▸ Activity
From the listing below, return each line that includes "outside".

▸ Data
-------

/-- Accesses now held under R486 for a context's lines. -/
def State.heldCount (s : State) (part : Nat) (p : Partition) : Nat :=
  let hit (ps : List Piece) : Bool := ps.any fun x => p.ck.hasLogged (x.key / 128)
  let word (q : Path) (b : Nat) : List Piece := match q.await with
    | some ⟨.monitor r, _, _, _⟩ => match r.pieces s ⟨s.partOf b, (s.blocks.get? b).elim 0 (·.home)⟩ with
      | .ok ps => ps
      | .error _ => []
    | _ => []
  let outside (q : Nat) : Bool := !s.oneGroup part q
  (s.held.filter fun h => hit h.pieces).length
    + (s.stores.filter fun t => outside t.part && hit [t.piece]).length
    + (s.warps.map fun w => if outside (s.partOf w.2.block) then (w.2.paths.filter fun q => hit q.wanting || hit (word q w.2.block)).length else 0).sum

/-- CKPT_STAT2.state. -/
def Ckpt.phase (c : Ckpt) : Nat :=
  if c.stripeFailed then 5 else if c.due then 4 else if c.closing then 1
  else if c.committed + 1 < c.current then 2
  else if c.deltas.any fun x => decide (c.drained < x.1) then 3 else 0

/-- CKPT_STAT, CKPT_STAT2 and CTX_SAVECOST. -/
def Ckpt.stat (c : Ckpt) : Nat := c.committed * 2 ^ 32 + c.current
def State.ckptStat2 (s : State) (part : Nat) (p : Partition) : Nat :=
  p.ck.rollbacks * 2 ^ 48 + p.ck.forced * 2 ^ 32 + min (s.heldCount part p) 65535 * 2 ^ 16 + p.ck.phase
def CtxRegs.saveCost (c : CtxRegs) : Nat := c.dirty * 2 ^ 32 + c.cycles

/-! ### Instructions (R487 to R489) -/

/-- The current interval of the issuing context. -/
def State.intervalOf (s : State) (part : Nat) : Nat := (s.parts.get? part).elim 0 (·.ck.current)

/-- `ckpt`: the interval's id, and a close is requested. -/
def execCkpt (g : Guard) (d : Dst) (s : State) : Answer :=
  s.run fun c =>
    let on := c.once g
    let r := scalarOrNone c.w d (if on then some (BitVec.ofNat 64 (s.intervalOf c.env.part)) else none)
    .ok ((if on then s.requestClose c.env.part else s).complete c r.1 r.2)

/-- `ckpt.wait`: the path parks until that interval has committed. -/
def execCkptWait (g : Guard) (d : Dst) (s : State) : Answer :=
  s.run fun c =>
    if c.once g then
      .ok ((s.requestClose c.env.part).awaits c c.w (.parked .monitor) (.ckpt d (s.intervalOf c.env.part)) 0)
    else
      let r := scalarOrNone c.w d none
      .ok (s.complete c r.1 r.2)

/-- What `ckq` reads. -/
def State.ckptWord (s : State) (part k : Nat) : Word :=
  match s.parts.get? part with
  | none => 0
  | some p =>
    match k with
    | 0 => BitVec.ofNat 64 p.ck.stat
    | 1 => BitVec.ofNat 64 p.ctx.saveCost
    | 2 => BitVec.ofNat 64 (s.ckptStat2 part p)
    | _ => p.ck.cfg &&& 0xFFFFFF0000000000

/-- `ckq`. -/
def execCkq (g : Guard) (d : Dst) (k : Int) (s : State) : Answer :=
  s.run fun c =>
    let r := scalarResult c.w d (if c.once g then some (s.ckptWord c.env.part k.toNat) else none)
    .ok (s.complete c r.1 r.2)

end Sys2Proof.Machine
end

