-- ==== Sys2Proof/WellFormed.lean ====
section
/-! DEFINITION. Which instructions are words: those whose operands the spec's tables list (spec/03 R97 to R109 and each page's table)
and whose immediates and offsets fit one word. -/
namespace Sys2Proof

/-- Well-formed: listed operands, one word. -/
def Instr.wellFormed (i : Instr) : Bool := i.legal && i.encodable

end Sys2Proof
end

-------

▸ Task solution
  let outside (q : Nat) : Bool := !s.oneGroup part q
    + (s.stores.filter fun t => outside t.part && hit [t.piece]).length
    + (s.warps.map fun w => if outside (s.partOf w.2.block) then (w.2.paths.filter fun q => hit q.wanting || hit (word q w.2.block)).length else 0).sum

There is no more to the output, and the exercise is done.